If only a few records, output will be the same as before, however if enough records exist to trigger batching, then a batch prefix is included. For example

Finding candidate record IDs...
Batch 1 of 2, Step 1 of 6: Find matching records...
Batch 1 of 2, Step 2 of 6: Generate page titles...
Batch 1 of 2, Step 3 of 6: Find existing published entities...
Batch 1 of 2, Step 4 of 6: Publishing 1,000 new entities...
Batch 1 of 2, Step 5 of 6: Find IDs of entities...
Batch 1 of 2, Step 6 of 6: Add field items to published entities...
  Published 1,000 items for field: organism_abbreviation...
  Published 1 items for field: organism_comment...
  Published 3 items for field: organism_common_name...
  Published 1,462 items for field: organism_dbxref...
  Published 1,000 items for field: organism_genus...
  Published 95 items for field: organism_infraspecific_name...
  Published 1,000 items for field: organism_infraspecific_type...
  Published 1,000 items for field: organism_species...
Batch 2 of 2, Step 1 of 6: Find matching records...
Batch 2 of 2, Step 2 of 6: Generate page titles...
Batch 2 of 2, Step 3 of 6: Find existing published entities...
Batch 2 of 2, Step 4 of 6: Publishing 919 new entities...
Batch 2 of 2, Step 5 of 6: Find IDs of entities...
Batch 2 of 2, Step 6 of 6: Add field items to published entities...
  Published 919 items for field: organism_abbreviation...
  Published 4 items for field: organism_comment...
  Published 1 items for field: organism_common_name...
  Published 1,096 items for field: organism_dbxref...
  Published 919 items for field: organism_genus...
  Published 68 items for field: organism_infraspecific_name...
  Published 916 items for field: organism_infraspecific_type...
  Published 4 items for field: organism_pub...
  Published 919 items for field: organism_species...
Publish completed. Published 1,919 new entities, checked 0 existing entities, and added 10,407 field values.

Testing?

Either you migrate a site with thousands of records of a particular type, or for a fast test you can temporarily change the batch size in tripal/src/Services/TripalPublish.php

  /**
   * Specifies the maximum number of records to publish at one time.
   * This limits memory consumption if there are many thousands of
   * records, for example gene records in the feature table.
   * @todo We might want to add this as an option on the publish form.
   * 
   * @var integer $batch_size
   */
  private $batch_size = 1000;

laceysanderson

I did manual testing on this by using the GFF3 importer on the Tripalus databasica test gff3.

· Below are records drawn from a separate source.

-- ==== Sys2Proof/Proofs/Arithmetic.lean ====
section
/-! The condition codes of addition and subtraction (R340, R341). The carry out of bit 31 is read off the three sign bits
because operands, carry-in, sum and carry-out add up exactly over `Nat`; the borrow of `a - b` is the carry of adding
`b` back to the difference, so its formula is the carry's. -/

namespace Sys2Proof.Proofs.Arithmetic
open Sys2Proof.Machine

/-! ### Sign bits and the carry-in -/

theorem getLsbD_last_eq_msb (w : Word) : w.getLsbD 31 = w.msb := w.msb_eq_getLsbD_last.symm

@[simp] theorem carryNat_eq_toNat (c : Bool) : carryNat c = c.toNat := by cases c <;> rfl

/-- A sign bit as the top digit of the word's number. -/
theorem toNat_eq_msb_add (w : Word) : ∃ low < 2 ^ 31, w.toNat = w.msb.toNat * 2 ^ 31 + low := by
  have hw := w.isLt
  cases h : w.msb
  · have := BitVec.msb_eq_false_iff_two_mul_lt.mp h
    exact ⟨w.toNat, by omega, by simp⟩
  · have := BitVec.msb_eq_true_iff_two_mul_ge.mp h
    exact ⟨w.toNat - 2 ^ 31, by omega, by simp; omega⟩

/-- Both forms of the addition's overflow test say the same of three sign bits (R340). -/
theorem addOverflow_bits (x y r : Bool) : (x == y && r != x) = ((x && y && !r) || (!x && !y && r)) := by
  revert x y r; decide

/-- Both forms of the subtraction's overflow test say the same of three sign bits (R341). -/
theorem subOverflow_bits (x y r : Bool) : (x != y && r != x) = ((x && !y && !r) || (!x && y && r)) := by
  revert x y r; decide

/-- The full-adder identity of R340: with any carry-in `k`, the operands' bits and the sum's bit tell the carry out. -/
theorem fullAdder_carry {x y r c : Bool} {k : Nat} (hk : k ≤ 1) (h : x.toNat + y.toNat + k = r.toNat + 2 * c.toNat) :
    c = ((x && y) || (!r && (x || y))) := by
  obtain rfl | rfl := Nat.le_one_iff_eq_zero_or_eq_one.mp hk
  all_goals revert x y r c; decide

/-! ### The codes' fields -/

@[simp] theorem addIcc_n (a b : Word) (cin : Bool) : (addIcc a b cin).n = (addResult a b cin).msb := rfl

theorem addIcc_z_iff (a b : Word) (cin : Bool) : (addIcc a b cin).z = true ↔ addResult a b cin = 0 := beq_iff_eq

@[simp] theorem addIcc_v (a b : Word) (cin : Bool) :
    (addIcc a b cin).v = (a.msb == b.msb && (addResult a b cin).msb != a.msb) := rfl

theorem addIcc_c_iff (a b : Word) (cin : Bool) :
    (addIcc a b cin).c = true ↔ 2 ^ 32 ≤ a.toNat + b.toNat + cin.toNat := by
  rw [← carryNat_eq_toNat]; exact decide_eq_true_iff

@[simp] theorem subIcc_n (a b : Word) (cin : Bool) : (subIcc a b cin).n = (subResult a b cin).msb := rfl

theorem subIcc_z_iff (a b : Word) (cin : Bool) : (subIcc a b cin).z = true ↔ subResult a b cin = 0 := beq_iff_eq

@[simp] theorem subIcc_v (a b : Word) (cin : Bool) :
    (subIcc a b cin).v = (a.msb != b.msb && (subResult a b cin).msb != a.msb) := rfl

theorem subIcc_c_iff (a b : Word) (cin : Bool) :
    (subIcc a b cin).c = true ↔ (a.toNat : Int) - b.toNat - cin.toNat < 0 := by
  rw [← carryNat_eq_toNat]; exact decide_eq_true_iff

/-! ### Addition -/

theorem addResult_toNat (a b : Word) (cin : Bool) :
    (addResult a b cin).toNat = (a.toNat + b.toNat + cin.toNat) % 2 ^ 32 := by
  rw [addResult, BitVec.toNat_ofNat, carryNat_eq_toNat]

/-- Nothing is lost: the sum and its carry out of bit 31 are the operands and the carry-in. -/
theorem addResult_toNat_add_carry (a b : Word) (cin : Bool) :
    (addResult a b cin).toNat + (addIcc a b cin).c.toNat * 2 ^ 32 = a.toNat + b.toNat + cin.toNat := by
  have hsum := addResult_toNat a b cin
  have hcin := cin.toNat_le
  cases hc : (addIcc a b cin).c
  · have hlt := mt (addIcc_c_iff a b cin).mpr (by simp [hc])
    simp only [Bool.toNat_false]
    omega
  · have hge := (addIcc_c_iff a b cin).mp hc
    simp only [Bool.toNat_true]
    omega

/-- The carry bit formula of R340. -/
theorem addIcc_c_eq_bits (a b : Word) (cin : Bool) :
    (addIcc a b cin).c = ((a.msb && b.msb) || (!(addResult a b cin).msb && (a.msb || b.msb))) := by
  have hsum := addResult_toNat_add_carry a b cin
  have hcin := cin.toNat_le
  obtain ⟨lowA, hlowA, ha⟩ := toNat_eq_msb_add a
  obtain ⟨lowB, hlowB, hb⟩ := toNat_eq_msb_add b
  obtain ⟨lowR, hlowR, hr⟩ := toNat_eq_msb_add (addResult a b cin)
  rw [ha, hb, hr] at hsum
  generalize a.msb = x, b.msb = y, (addResult a b cin).msb = r, (addIcc a b cin).c = c at hsum ⊢
  -- What the 31 lower bits carry into bit 31.
  obtain ⟨k, hk, hadder⟩ : ∃ k ≤ 1, x.toNat + y.toNat + k = r.toNat + 2 * c.toNat :=
    ⟨r.toNat + 2 * c.toNat - x.toNat - y.toNat, by omega, by omega⟩
  exact fullAdder_carry hk hadder

/-! ### Subtraction -/

theorem subResult_toNat (a b : Word) (cin : Bool) :
    ((subResult a b cin).toNat : Int) = ((a.toNat : Int) - b.toNat - cin.toNat) % 2 ^ 32 := by
  rw [subResult, BitVec.toNat_ofInt, carryNat_eq_toNat]
  exact Int.toNat_of_nonneg (Int.emod_nonneg _ (by decide))

/-- Nothing is lost: the difference, less its borrow, is the exact one. -/
theorem subResult_toNat_sub_borrow (a b : Word) (cin : Bool) :
    ((subResult a b cin).toNat : Int) - (subIcc a b cin).c.toNat * 2 ^ 32 = (a.toNat : Int) - b.toNat - cin.toNat := by
  have hdiff := subResult_toNat a b cin
  have ha := a.isLt
  have hb := b.isLt
  have hcin := cin.toNat_le
  cases hc : (subIcc a b cin).c
  · have hge := mt (subIcc_c_iff a b cin).mpr (by simp [hc])
    simp only [Bool.toNat_false]
    omega
  · have hlt := (subIcc_c_iff a b cin).mp hc
    simp only [Bool.toNat_true]
    omega

/-- Adding the subtrahend and the borrow-in back gives the minuend. -/
theorem addResult_subResult (a b : Word) (cin : Bool) : addResult (subResult a b cin) b cin = a := by
  have hdiff := subResult_toNat_sub_borrow a b cin
  have ha := a.isLt
  apply BitVec.eq_of_toNat_eq
  rw [addResult_toNat]
  omega

/-- The borrow of a subtraction is the carry of the addition that undoes it. -/
theorem subIcc_c_eq_addIcc_c (a b : Word) (cin : Bool) :
    (subIcc a b cin).c = (addIcc (subResult a b cin) b cin).c := by
  have hdiff := subResult_toNat_sub_borrow a b cin
  have hsum := addResult_toNat_add_carry (subResult a b cin) b cin
  rw [addResult_subResult] at hsum
  exact Function.LeftInverse.injective Bool.ofNat_toNat (by omega)
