-- ==== Sys2Proof/Syntax.lean ====
section
/-! DEFINITION. The instructions and events of the C960: one constructor for each row of spec/opcode_table.json, the
instruction words first (Flotch, 03_encoding_and_assembly.md), then the events that are no instruction words
(95_what_each_step_holds.md). An instruction word carries its header `h` (guard, lookahead, X) and its operand fields. -/

namespace Sys2Proof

Publishing mRNA with any size of batch worked great.
Publishing gene failed however being unable to find the base table and there was no check to make sure it was found...

Specifically, I created and organism and analysis, I ran the GFF3 importer with the file /var/www/drupal/web/modules/contrib/tripal/tripal_chado/tests/fixtures/gff3_loader/TripalusDatabasicaChr1Genes.gff3 and ran the job. I also imported the "Genomic" content type collection. Then I changed the batch size to 5 and published mRNA. It ran without error and created beautiful pages. I then tried to publish Genes and it failed on the command-line with an error regarding the base table. The failure for genes was not reproducible in another docker so I'm not sure what the difference was...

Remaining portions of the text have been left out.